Credit: IMAGE 100

The exit of proteins and mRNAs from the nucleus has long been thought to occur by only one route, through the nuclear pore complex (NPC). The finding that large ribonucleoprotein particles (RNPs) can also be exported by budding of the nuclear envelope suggests that this may not always be the case.

Budnik and colleagues made this discovery while studying the mechanisms of WNT signalling during Drosophila melanogaster synapse development. The WNT homologue Wingless is required for synapse differentiation and regulates this by binding to the D. melanogaster Wingless receptor Frizzled 2 (DFz2); this triggers DFz2 internalization and cleavage of its carboxyl terminus to produce a DFz2C fragment that is imported into the nucleus. The authors previously observed that DFz2C forms large foci in the nucleus and so set out to determine the nature, and fate, of these foci.

Using fluorescence microscopy, they showed that DFz2C foci colocalize with a lattice of the A-type lamin LAMC at the inner nuclear membrane, and that both DFz2C and LAMC mutually depend on each other for this localization. Mutations in human A-type lamins result in muscular dystrophies; consistent with this, the authors found that expression of a disease-associated LAMC mutant impaired the formation of the DFz2C foci. Moreover, depletion of LAMC resulted in defects in synapse differentiation that were similar to the defects observed when DFz2C import is inhibited.

This suggested that the nuclear lamina might be important for normal WNT signalling during synapse development. To understand why, the researchers tracked the fate of DFz2C foci. They saw that most DFz2C foci were surrounded by invaginations of the nuclear envelope but did not colocalize with NPCs. Electron microscopy analysis showed that DFz2C foci are electron-dense granules that localize in the perinuclear space, bound by the inner nuclear membrane, and are also present in the cytoplasm close to nuclear envelope evaginations. This led the authors to propose that DFz2C foci might be released into the cytosol by budding of the nuclear envelope.

Could DFz2C foci contain cargo that is functionally relevant for synapse differentiation? The authors observed that DFz2C foci contain RNAs, and live-imaging studies revealed that some RNA-containing granules exit the nucleus. Importantly, mRNA encoding PAR6 (partitioning defective 6), which is a component of the atypical protein kinase C (aPKC)–Bazooka (BAZ) complex, was present in the DFz2C foci and also localized at the developing synapse in a LAMC-dependent manner. aPKC and BAZ were also present in DFz2C foci and were important for synapse differentiation.
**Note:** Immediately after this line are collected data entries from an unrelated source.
-- ==== Sys2Proof/Laws/Fabric.lean ====
section
/-! SUPPORT. The end-to-end check (R37, R38): a transaction that is sent with its check passes it. -/

namespace Sys2Proof.Machine

theorem xor_lt {n a b : Nat} (ha : a < 2 ^ n) (hb : b < 2 ^ n) : Nat.xor a b < 2 ^ n := Nat.xor_lt_two_pow ha hb

theorem crcBit_lt {c : Nat} (h : c < 2 ^ 32) : crcBit c < 2 ^ 32 := by
  unfold crcBit
  split
  · exact xor_lt (by omega) (by decide)
  · omega
theorem crcByte_lt {c : Nat} (h : c < 2 ^ 32) (b : Byte) : crcByte c b < 2 ^ 32 := by
  have : b.toNat < 2 ^ 32 := by have := b.isLt; omega
  have x := xor_lt h this
  simp only [crcByte]
  exact crcBit_lt (crcBit_lt (crcBit_lt (crcBit_lt (crcBit_lt (crcBit_lt (crcBit_lt (crcBit_lt x)))))))
/-- The check value has 32 bits. -/
theorem crc32c_lt (bs : List Byte) : crc32c bs < 2 ^ 32 := by
  have key : ∀ (l : List Byte) (c : Nat), c < 2 ^ 32 → l.foldl crcByte c < 2 ^ 32 := by
    intro l
    induction l with
    | nil => exact fun c h => h
    | cons b t ih => exact fun c h => ih _ (crcByte_lt h b)
  exact xor_lt (key bs _ (by decide)) (by decide)

/-- A transaction that is sent with its check passes it. -/
theorem Txn.crcOk_withCrc (t : Txn) : Txn.crcOk (Txn.withCrc t) = true := by
  have h : (BitVec.ofNat 32 (crc32c (Txn.checked t))).toNat = crc32c (Txn.checked t) := by
    rw [BitVec.toNat_ofNat]; exact Nat.mod_eq_of_lt (crc32c_lt _)
  have e : Txn.checked (Txn.withCrc t) = Txn.checked t := rfl
  simp only [Txn.crcOk, e]
  simpa [Txn.withCrc] using h

end Sys2Proof.Machine
end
Thus, DFz2C foci may have a direct role in transporting mRNAs to the synapse for local translation downstream of DFz2C nuclear import.
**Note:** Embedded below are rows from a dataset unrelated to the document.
-- ==== Sys2Proof/Tests/Slice0.lean ====
section
/-! SUPPORT. The model's own tests: ill-formed terms that the check refuses, words that the spec's encoding tables give, single steps
whose results the spec prints or that follow from its tables by hand, and a witness for the hypotheses of every statement. -/

namespace Sys2Proof.Tests

-- One test after another: checked side by side they would want more memory.
set_option Elab.async false

open Sys2Proof.Machine Sys2Proof.Claims

/-! ### Well-formedness (R12, R14, R94, R258, R267, R270): one ill-formed term for each check -/

def always : Guard := ⟨false, 0⟩
/-- An unguarded transport of an immediate. -/
def tr (n : BitVec 10) : Tr := ⟨always, .imm n⟩
/-- A bare request, for the payload bound. -/
def longReq : Txn := { ty := 1, src := ⟨0, 0, 0⟩, dst := ⟨0, 0, 0⟩, payload := List.replicate 2049 0 }

theorem test_wf_good : (Instr.aluAdd .alu0 (tr 1)).wf = true ∧ (Instr.operandPortWrite .vu 3 (tr 1)).wf = true
    ∧ (Instr.seqJmp ⟨always, .byp .lsu true 3⟩).wf = true ∧ (Instr.mxEntryPerform 159).wf = true := by decide
/-- The guard (!g0) marks the empty slot (R258). -/
theorem test_wf_guard : (Instr.seqJmp ⟨⟨true, 0⟩, .imm 0⟩).wf = false := by decide
/-- seq has one bypass register, alu0 two (R270 Table 9). -/
theorem test_wf_bypass : (Instr.seqJmp ⟨always, .byp .seq false 1⟩).wf = false
    ∧ (Instr.aluAdd .alu0 ⟨always, .byp .alu0 false 2⟩).wf = false := by decide
/-- seq, alu0, alu1 and cb have two operand ports (R270 Table 9). -/
theorem test_wf_port : (Instr.operandPortWrite .cb 2 (tr 1)).wf = false := by decide
theorem test_wf_core : (Instr.mxEntryPerform 160).wf = false ∧ (Instr.drainComplete 416 0).wf = false
    ∧ (Instr.drainComplete 0 4).wf = false := by decide
theorem test_wf_counts : (Instr.readyQueueAging 20).wf = false ∧ (Instr.pointFire ⟨4, 0, 0⟩).wf = false
    ∧ (Instr.pointFire ⟨0, 16, 0⟩).wf = false ∧ (Instr.streamMap 17 0).wf = false ∧ (Instr.streamMap 0 64).wf = false
    ∧ (Instr.pairingWindowExpire 14).wf = false ∧ (Instr.linkReplay 18).wf = false ∧ (Instr.pageOwnerWrite 8388608 0).wf = false
    ∧ (Instr.thermalThrottle 14).wf = false ∧ (Instr.railCurrentLimit 14).wf = false ∧ (Instr.flrComplete 16).wf = false
    ∧ (Instr.smcPowerCap 1399).wf = false ∧ (Instr.smcPowerCap 2801).wf = false := by decide
theorem test_wf_payload : (Instr.loadArrive longReq).wf = false := by decide +kernel

/-! ### Decoding: words written out from R264 to R270

Bit 30 is GN, bits [29:27] GR, [26:25] M, [24:20] UNIT, [19:12] OP, [11:10] SK, [9:0] SV, as R264 lays them out; the words are those that the
chapters print, or are put together from R264's fields and the codes of R270. -/

theorem test_decode_seq : decodeTableWord 32 0x00404BFC = some (.seqJmp (tr 0x3FC)) := by decide
theorem test_decode_guarded : decodeTableWord 32 0x30404BFE = some (.seqJmp ⟨⟨false, 6⟩, .imm 0x3FE⟩) := by decide
theorem test_decode_move : decodeTableWord 32 0x00005003 = some (.registerFileWrite (.s 5) ⟨always, .s 3⟩) := by decide
theorem test_decode_port : decodeTableWord 32 0x00700801 = some (.operandPortWrite .agu 0 (tr 1)) := by decide
theorem test_decode_alu : decodeTableWord 32 0x00615802 = some (.aluSel .alu1 (tr 2)) := by decide
theorem test_decode_agu : decodeTableWord 32 0x00707009 = some (.aguArena ⟨always, .s 9⟩) := by decide
theorem test_decode_lsu : decodeTableWord 32 0x04807004 = some (.lsuLdd true ⟨always, .s 4⟩) := by decide
theorem test_decode_scope : decodeTableWord 32 0x10824019 = some (.lsuStrel .dom ⟨⟨false, 2⟩, .s 25⟩) := by decide
theorem test_decode_vu : decodeTableWord 32 0x02904104 = some (.vuAdd .w512 ⟨always, .v 4⟩) := by decide
theorem test_decode_join : decodeTableWord 32 0x00950510 = some (.vuRsum .w1024 ⟨always, .byp .lsu true 0⟩) := by decide
theorem test_decode_mu : decodeTableWord 32 0x00A07201 = some (.muMadd ⟨always, .m 1⟩) := by decide
theorem test_decode_mx : decodeTableWord 32 0x00B0400C = some (.mxMma ⟨always, .s 12⟩) := by decide
theorem test_decode_att : decodeTableWord 32 0x00C04C0D = some (.attQmc ⟨always, .special (.arg 0)⟩) := by decide
theorem test_decode_ce : decodeTableWord 32 0x00D04002 = some (.ceCpy ⟨always, .s 2⟩) := by decide
theorem test_decode_cb : decodeTableWord 32 0x00E04348 = some (.cbWaitf ⟨always, .small (.cb 8)⟩) := by decide
theorem test_decode_qu : decodeTableWord 32 0x00F1101B = some (.quBarx ⟨always, .s 27⟩) := by decide
theorem test_decode_sys : decodeTableWord 32 0x01004801 = some (.sysCsrr (tr 1)) := by decide
/-- Codes that name no trigger, and units that are not there, are refused (R181, R270). -/
theorem test_decode_refused : decodeTableWord 32 0x00427000 = none ∧ decodeTableWord 32 0x01100000 = none
    ∧ decodeTableWord 32 0x01F04000 = none := by decide
/-- The empty slot is no instruction (R258). -/
theorem test_decode_empty : decodeTableWord 32 0x40000000 = none := by decide

/-! ### Single steps: integer and address units (R293 to R295) -/

/-- The next state of an outcome, and a state of core 0 alone. -/
def after (o : Host.Outcome State Fault Refusal) : State := match o with | .next s => s | _ => {}
def st (c : Core) : State := { cores := [(0, c)] }
/-- A transport of s1. -/
def t1 : Tr := ⟨always, .s 1⟩
/-- Context 0 of core 0 with s1 = a and operand ports o1 = b, o0 = c of a unit. -/
def abc (u : FUnit) (a b c : Word) : State :=
  st { cx0 := { s := [(1, a)], g := [(2, true)], ports := [(u.id * 4, wordVal c), (u.id * 4 + 1, wordVal b)] } }
/-- The results that an instruction has put in flight in context 0: bypass register, cycles, value. -/
def flown (s : State) : List (Option Nat × Nat × Nat) := (s.cx 0 0).flights.map fun f => (f.byp, f.remain, f.val.toNat)
def alu (i : Instr) (a b c : Word) : List (Option Nat × Nat × Nat) := flown (after (exec i (abc .alu0 a b c)))

/-- Carry out of the sum, borrow of the difference, clamped sums (R293). -/
theorem test_add : alu (.aluAdd .alu0 t1) 0xFFFFFFFFFFFFFFFF 1 0 = [(some 0, 1, 0), (some 1, 1, 1)] := by decide +kernel
theorem test_sub : alu (.aluSub .alu0 t1) 3 5 0 = [(some 0, 1, 0xFFFFFFFFFFFFFFFE), (some 1, 1, 1)] := by decide +kernel
theorem test_addsat : alu (.aluAddsat .alu0 t1) 0x7FFFFFFFFFFFFFFF 1 0 = [(some 0, 1, 0x7FFFFFFFFFFFFFFF), (some 1, 1, 1)] := by
  decide +kernel
theorem test_subsat : alu (.aluSubsat .alu0 t1) 0x8000000000000000 1 0 = [(some 0, 1, 0x8000000000000000), (some 1, 1, 1)] := by
  decide +kernel
/-- Multiplies take three cycles; mulh is of signed, mulhu of unsigned operands (R293). -/
theorem test_multiply : alu (.aluMul .alu0 t1) 0x100000001 0x100000001 0 = [(some 0, 3, 0x200000001)]
    ∧ alu (.aluMulh .alu0 t1) 0xFFFFFFFFFFFFFFFF 2 0 = [(some 0, 3, 0xFFFFFFFFFFFFFFFF)]
    ∧ alu (.aluMulhu .alu0 t1) 0xFFFFFFFFFFFFFFFF 2 0 = [(some 0, 3, 1)] := by decide +kernel
theorem test_logic : alu (.aluAnd .alu0 t1) 12 10 0 = [(some 0, 1, 8)] ∧ alu (.aluOr .alu0 t1) 12 10 0 = [(some 0, 1, 14)]
    ∧ alu (.aluXor .alu0 t1) 12 10 0 = [(some 0, 1, 6)] ∧ alu (.aluAndn .alu0 t1) 12 10 0 = [(some 0, 1, 4)] := by decide +kernel
/-- A shift count is b[5:0]: 65 shifts by 1. -/
theorem test_shifts : alu (.aluShl .alu0 t1) 0x8000000000000001 65 0 = [(some 0, 1, 2)]
    ∧ alu (.aluShr .alu0 t1) 0x8000000000000000 63 0 = [(some 0, 1, 1)]
    ∧ alu (.aluSar .alu0 t1) 0x8000000000000000 63 0 = [(some 0, 1, 0xFFFFFFFFFFFFFFFF)]
    ∧ alu (.aluRol .alu0 t1) 0x8000000000000001 1 0 = [(some 0, 1, 3)] := by decide +kernel
theorem test_minmax : alu (.aluMin .alu0 t1) 0xFFFFFFFFFFFFFFFF 1 0 = [(some 0, 1, 0xFFFFFFFFFFFFFFFF)]
    ∧ alu (.aluMax .alu0 t1) 0xFFFFFFFFFFFFFFFF 1 0 = [(some 0, 1, 1)]
    ∧ alu (.aluMinu .alu0 t1) 0xFFFFFFFFFFFFFFFF 1 0 = [(some 0, 1, 1)]
    ∧ alu (.aluMaxu .alu0 t1) 0xFFFFFFFFFFFFFFFF 1 0 = [(some 0, 1, 0xFFFFFFFFFFFFFFFF)] := by decide +kernel
/-- sel reads g(c[2:0]) xor c[3]; g2 is 1. -/
theorem test_sel : alu (.aluSel .alu0 t1) 7 9 2 = [(some 0, 1, 7)] ∧ alu (.aluSel .alu0 t1) 7 9 10 = [(some 0, 1, 9)] := by decide +kernel
/-- The bit-field values that R294 prints: pos 4, len 8. -/
theorem test_bitfields : alu (.aluBfx .alu0 t1) 0xF0 0x804 0 = [(some 0, 1, 0x0F)]
    ∧ alu (.aluBfxs .alu0 t1) 0xF00 0x804 0 = [(some 0, 1, 0xFFFFFFFFFFFFFFF0)]
    ∧ alu (.aluBfi .alu0 t1) 0xAB 0x804 0xFFFF = [(some 0, 1, 0xFABF)] := by decide +kernel
theorem test_counts : alu (.aluClz .alu0 t1) 0 0 0 = [(some 0, 1, 64)] ∧ alu (.aluCtz .alu0 t1) 0x100 0 0 = [(some 0, 1, 8)]
    ∧ alu (.aluPopc .alu0 t1) 0xFF0F 0 0 = [(some 0, 1, 12)] := by decide +kernel
/-- The constant that R293 builds: s20 := 0x0123_4567_89AB_CDEF. -/
theorem test_limm : alu (.aluLimm .alu0 t1) 0x01234567 0x89ABCDEF 0 = [(some 0, 1, 0x0123456789ABCDEF)] := by decide +kernel
theorem test_compares : alu (.aluCeq .alu0 t1) 5 5 0 = [(some 0, 1, 1)] ∧ alu (.aluCne .alu0 t1) 5 5 0 = [(some 0, 1, 0)]
    ∧ alu (.aluClt .alu0 t1) 0xFFFFFFFFFFFFFFFF 0 0 = [(some 0, 1, 1)] ∧ alu (.aluCle .alu0 t1) 0 0 0 = [(some 0, 1, 1)]
    ∧ alu (.aluCltu .alu0 t1) 0xFFFFFFFFFFFFFFFF 0 0 = [(some 0, 1, 0)] ∧ alu (.aluCleu .alu0 t1) 1 0 0 = [(some 0, 1, 0)]
    ∧ alu (.aluCbit .alu0 t1) 0x10 68 0 = [(some 0, 1, 1)] := by decide +kernel

/-- The key-value arena of R295's example: generator 1, s9 = 70, slot 3. -/
def arenaState : State :=
  st { cx0 := { s := [(1, 70)], a := [(4, 0x20000000000), (5, 1024), (6, 0x1000000), (7, 0x8000000)], ports := [(28, 1), (29, 3)] } }
theorem test_arena : flown (after (exec (.aguArena t1) arenaState)) = [(some 0, 1, 0x20003011800), (some 1, 1, 1)] := by decide +kernel
theorem test_lin : flown (after (exec (.aguLin t1) arenaState)) = [(some 0, 1, 0x20000000000 + 70 * 1024), (some 1, 1, 1)] := by decide +kernel
theorem test_tile : flown (after (exec (.aguTile t1) arenaState)) = [(some 0, 1, 0x20000000000 + 70 * 1024 + 3), (some 1, 1, 1)] := by
  decide +kernel
theorem test_chk : flown (after (exec (.aguChk t1) arenaState)) = [(some 0, 1, 0), (some 1, 1, 2 ^ 64 - 0x20000000000 + 70)] := by
  decide +kernel
/-- step moves a4, ranking as a lend of code 0xB4 (R271). -/
theorem test_step : ((after (exec (.aguStep t1) arenaState)).cx 0 0).flights.map (fun f => (f.byp, f.lend, f.val.toNat))
    = [(some 0, 0xFF, 0x20000000046), (none, 0xB4, 0x20000000046)] := by decide +kernel
theorem test_set : ((after (exec (.aguSet t1) arenaState)).cx 0 0).flights.map (fun f => (f.lend, f.val.toNat))
    = [(0xFF, 70), (0xB4, 70), (0xB5, 3), (0xB6, 0), (0xB7, 0)] := by decide +kernel

/-! ### Single steps: vectors and moments (R301 to R328) -/

/-- Context 0 of core 0 with v1 = a and VU ports o1 = b, o0 = c, o2 = ctl. -/
def vabc (a b c ctl : Nat) : State :=
  st { cx0 := {}, v := [(1, BitVec.ofNat 1024 a)], ports := [(36, natVal c), (37, natVal b), (38, natVal ctl)] }
def tv : Tr := ⟨always, .v 1⟩
def inFlight (s : State) : List (Nat × Nat) :=
  ((s.cx 0 0).flights).map fun f => (f.remain, f.val.toNat)
def vu (i : Instr) (a b c ctl : Nat) : List (Nat × Nat) := inFlight (after (exec i (vabc a b c ctl)))
/-- The list of elements as a vector. -/
def vec (z : Nat) (l : List Nat) : Nat := l.foldr (fun x acc => x + acc * 2 ^ z) 0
The mechanism by which these RNPs exit the nucleus is reminiscent of that used by herpes virus during the release of viral capsids. Although the virus was thought to hijack a membrane disassembly mechanism, this work suggests that it may instead be subverting an endogenous pathway for nuclear exit of large RNPs. There are initial indications that this may be a conserved pathway that is used for widespread functions. Certainly, this calls for a reconsideration of whether the NPC is the only portal for nuclear exit, and the reasons why specific lamin mutations result in muscular dystrophy.